# Cos^2A+cos^2B-sin^2C=-2cosA.cosB.sinC?

Jul 15, 2018

If $A + B + C = \pi$ then

$L H S = {\cos}^{2} A + {\cos}^{2} B - {\sin}^{2} C$

$= \frac{1}{2} \left[2 {\cos}^{2} A + 2 {\cos}^{2} B - 2 {\sin}^{2} C\right]$

$= \frac{1}{2} \left[1 + \cos 2 A + 1 + \cos 2 B - \left(1 - \cos 2 C\right)\right]$

$= \frac{1}{2} \left[1 + \cos 2 A + 1 + \cos 2 B - 1 + \cos 2 C\right]$

$= \frac{1}{2} \left[1 + \cos 2 A + \cos 2 B + \cos 2 C\right]$

$= \frac{1}{2} \left[1 + 2 \cos \left(\frac{2 A + 2 B}{2}\right) \cos \left(\frac{2 A - 2 B}{2}\right) + \cos 2 \left(\pi - \left(A + B\right)\right)\right]$

$= \frac{1}{2} \left[1 + 2 \cos \left(A + B\right) \cos \left(A - B\right) + \cos \left(2 \pi - 2 \left(A + B\right)\right)\right]$

$= \frac{1}{2} \left[1 + 2 \cos \left(A + B\right) \cos \left(A - B\right) + 2 {\cos}^{2} \left(A + B\right) - 1\right]$

$= \frac{1}{2} \left[2 \cos \left(A + B\right) \left\{\cos \left(A - B\right) + \cos \left(A + B\right)\right\}\right]$

$= \cos \left(\pi - C\right) \cdot 2 \cos A \cos B = - 2 \cos A \cos B \cos C$

Jul 15, 2018

Below.

#### Explanation:

Let we take the values of $A + B + C = \pi$

$C = \pi - \left(A + B\right)$----------(i)

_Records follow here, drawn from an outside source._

-- ==== Sys2Proof/Tests/Slice0.lean ====
section
/-! SUPPORT. Tests of the model against the spec's worked examples, ill-formed commands that WellFormed refuses, and for every statement a
state and operands that meet its hypotheses. -/

set_option maxRecDepth 100000
set_option Elab.async false
set_option linter.unusedVariables false

namespace Sys2Proof.Machine

/-- A state after reset with objects set. -/
def withObjs' (l : List (Nat × Nat)) (s : State := State.reset) : State := l.foldl (fun s x => s.set x.1 x.2) s

/-- A state with DOMAIN entries set: index, entry, image. -/
def withDoms' (l : List (Nat × Nat × Nat)) (s : State := State.reset) : State := l.foldl (fun s x => s.setDom x.1 x.2.1 x.2.2) s

/-- The state after reset with its boot ended. -/
def running : State := State.reset.withBoot { ready := true, boot := none }

/-- A state with compare-and-deletes at the bank ports. -/
def State.withAgeDue (s : State) (l : List (Nat × AgeDelete)) : State := s.withTab { s.tab with ageDue := l }

/-! ### Well-formedness -/

/-- Accesses by a master that R7 does not list. -/
theorem test_unlisted_master_is_ill_formed : (
  [.stateReq 44 0, .freqAdj 44 0, .step 44 0, .airClockEnable 0 44 0, .dayOffset 44 0, .activeBank 44 0, .restoreDefault 44 0,
    .keyProfileSlots 0 0 44 0, .commit 0 44 0, .stampUnit 0 44 0, .emTableEnable 0 44 0, .emTableGeometry 0 0 44 0,
    .tcamTableEnable 0 44 0, .tcamBankWidth 0 44 0, .bufEnable 44 0, .flushQueue 44 0, .shaperProfileWrite 0 0 44 0,
    .portEnable 0 44 0, .trigger 0 44 0, .fabricEnable 44 0, .slEnable 0 44 0, .hbmRegionOrder 0 0 44 0, .windowWrite 44 0 0 0,
    .rcRead 44 0 0, .slowWriteDone 44, .dictLock 44 0, .store 44 0, .clear 44 0, .sqEnable 44 0, .cqEnable 44 0, .vfResources 0 0 44 0,
    .mbBinding 0 44 0, .send 0 44 0, .ack 0 44 0, .lockRead 0 44, .lockRelease 0 44 0, .dbPendingClear 44 0, .dbMask 44 0,
    .stationAddr 44 0, .role 44 0, .wpWrite 0 0 44 0, .wRenew 44 0, .wTakeover 44 0, .command 44 0, .pairEnable 44 0] ++
  [.fwHeartbeat 44 0, .latTolNs 0 44 0, .pwrReq 0 44 0, .wakeReq 44 0, .provisionProvisioned 44, .provisionDecommission 44,
    .svnAdvance 44 0, .keyHash 0 44 0, .dbgChallenge 44, .tokenObserve 44 0, .tokenInvasive 44 0, .tokenTransition 44 0,
    .tokenRevoke 44 0, .dbgDrop 44 0, .warmReset 44 0, .dieResetF 44, .dieResetT 44, .sectorReset 44 0, .unitReset 44 0,
    .fwRestart 44 0, .updateBegin 44, .updateCommit 44, .updateAbort 44, .fwAccept 44 0, .alarmPendingClear 44 0] : List Instr).all (fun i => !i.wf) = true := by decide +kernel

/-- Mate messages whose epoch does not fit its place. -/
theorem test_mate_head_too_wide_is_ill_formed : (
  [.mailbox ⟨2 ^ 32, 0, 0, 0, 0⟩ 0 0 0 [], .journal ⟨2 ^ 32, 0, 0, 0, 0⟩ [], .copyAck ⟨2 ^ 32, 0, 0, 0, 0⟩,
    .health ⟨2 ^ 32, 0, 0, 0, 0⟩ [] 0, .release ⟨2 ^ 32, 0, 0, 0, 0⟩, .revertReq ⟨2 ^ 32, 0, 0, 0, 0⟩,
    .digest ⟨2 ^ 32, 0, 0, 0, 0⟩ 0 0 0, .recopyReq ⟨2 ^ 32, 0, 0, 0, 0⟩ 0, .bulk ⟨2 ^ 32, 0, 0, 0, 0⟩ [],
    .packet ⟨2 ^ 32, 0, 0, 0, 0⟩ [], .resetNotice ⟨2 ^ 32, 0, 0, 0, 0⟩] : List Instr).all (fun i => !i.wf) = true := by decide +kernel

theorem test_mate_head_fields_are_checked :
    (headOk ⟨0, 2 ^ 32, 0, 0, 0⟩ || headOk ⟨0, 0, 2 ^ 64, 0, 0⟩ || headOk ⟨0, 0, 0, 256, 0⟩ || headOk ⟨0, 0, 0, 0, 4⟩) = false := by
  decide +kernel

/-- Frames, cells, entries and maps of a wrong size. -/
theorem test_wrong_sizes_are_ill_formed : (
  [.rxFrame 0 [] false 0 0 0, .pfcFrame 0 0 0 [], .pfcFrame 0 0 0 (List.replicate 8 65536), .cellRx 0 0 0 ⟨[], .clean⟩,
    .reach 0 false 0 0 (2 ^ 64), .rxLinkFrame 0 [] 0 ⟨0, false⟩, .rxLinkFrame 0 (List.replicate 4128 0) 0 ⟨0, true⟩, .hbmWrite (.stack 0) 0 .scrub (2 ^ 64) [], .hbmWrite (.stack 0) (2 ^ 28) .scrub 0 [],
    .hbmRead .buffer 51539607552 .host ⟨0, 0⟩, .hbmRead (.stack 3) (2 ^ 28) .host ⟨0, 0⟩, .hbmRead (.stack 0) 0 .host ⟨3, 1⟩, .hbmScrub 0 ⟨5, 4⟩, .windowWrite 1 0 1 256, .push 0 0 0 [],
    .thermalSample [] []] : List Instr).all (fun i => !i.wf) = true := by decide +kernel

theorem test_listed_master_is_well_formed : (Instr.windowWrite 1 0x2048030 4 400000).wf = true := by decide +kernel

/-! ### Worked examples of the spec -/

/-- R4 to R6: T.TS3.C05.U02, T.HBM.C01.U17 and table bank 1,000 (R82). -/
theorem test_unit_identities : unitId 1 3 5 2 = 0x9942 ∧ uChannel 1 17 = 0xD851 ∧ uBank 1000 = 0x2C50 := by decide +kernel

/-- R31, R32: 3,750,260 ns into frame 512 lies in symbol 6 of slot 1 of subframe 3, the next ns opens symbol 7. -/
theorem test_air_position :
    (airPosition 1 0 5123750260).symbol = 6 ∧ (airPosition 1 0 5123750261).symbol = 7 ∧ (airPosition 1 0 5123750261).slot = 1 ∧
      (airPosition 1 0 5123750261).subframe = 3 ∧ (airPosition 1 0 5123750261).sfn = 512 ∧ startNs 1 21 = 750261 := by decide +kernel

/-- R90, R91: eight banks from bank 40 hold 20,480 narrow buckets, and entry 30,720 lies in table-memory bank 146. -/
theorem test_em_geometry :
    (withObjs' [(Obj.EM_TABLE_BANK_FIRST 1, 40), (Obj.EM_TABLE_BANK_COUNT 1, 8)]).emBuckets 1 = 20480 ∧
      (withObjs' [(Obj.EM_TABLE_BANK_FIRST 1, 40), (Obj.EM_TABLE_BANK_COUNT 1, 8)]).emBank 1 30720 = 146 := by decide +kernel

/-- R149: a 64-byte frame counts 1 unit and one of 1,418 bytes 6. -/
theorem test_units : unitsOf 64 = 1 ∧ unitsOf 1418 = 6 := by decide +kernel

Multiplying LHS by $\frac{1}{2}$ we get,

$\frac{1}{2} \left(2 {\cos}^{2} A + 2 {\cos}^{2} B - 2 {\sin}^{2} C\right)$

$\implies$ $\frac{1}{2} \left(1 + \cos 2 A + 1 + \cos 2 B - \left\{1 - \cos 2 C\right\}\right)$

$\implies$ $\frac{1}{2} \left(1 + \cos 2 A + 1 + \cos 2 B - 1 + \cos 2 C\right)$

$\implies$ $\frac{1}{2} \left(1 + \cos 2 A + \cos 2 B + \cos 2 C\right)$

Using the formula of $\cos \left\{2 A + 2 B\right\}$ we get,

$\implies$ $\frac{1}{2} \left(1 + 2 \cos \left[\frac{2 A + 2 B}{2}\right] \cos \left[\frac{2 A - 2 B}{2}\right] + \cos 2 C\right)$

Putting the value of equation (i) in $\cos 2 C$ we get,

$\implies$ $\frac{1}{2} \left(1 + 2 \cos \left[\frac{2 A + 2 B}{2}\right] \cos \left[\frac{2 A - 2 B}{2}\right] + \cos 2 \left[\pi - \left\{A + B\right\}\right]\right)$

Resolving this equation further,

$\implies$ $\frac{1}{2} \left(1 + 2 \cos \left[A + B\right] \cos \left[A - B\right] + 2 {\cos}^{2} \left(A + B\right) - 1\right)$

$\implies$ $\left(\cos \left[\pi - C\right] \cdot 2 \cos A \cos B\right)$

This gives the final output as,

$\implies$ $- 2 \cos A \cdot \cos B \cdot \cos C$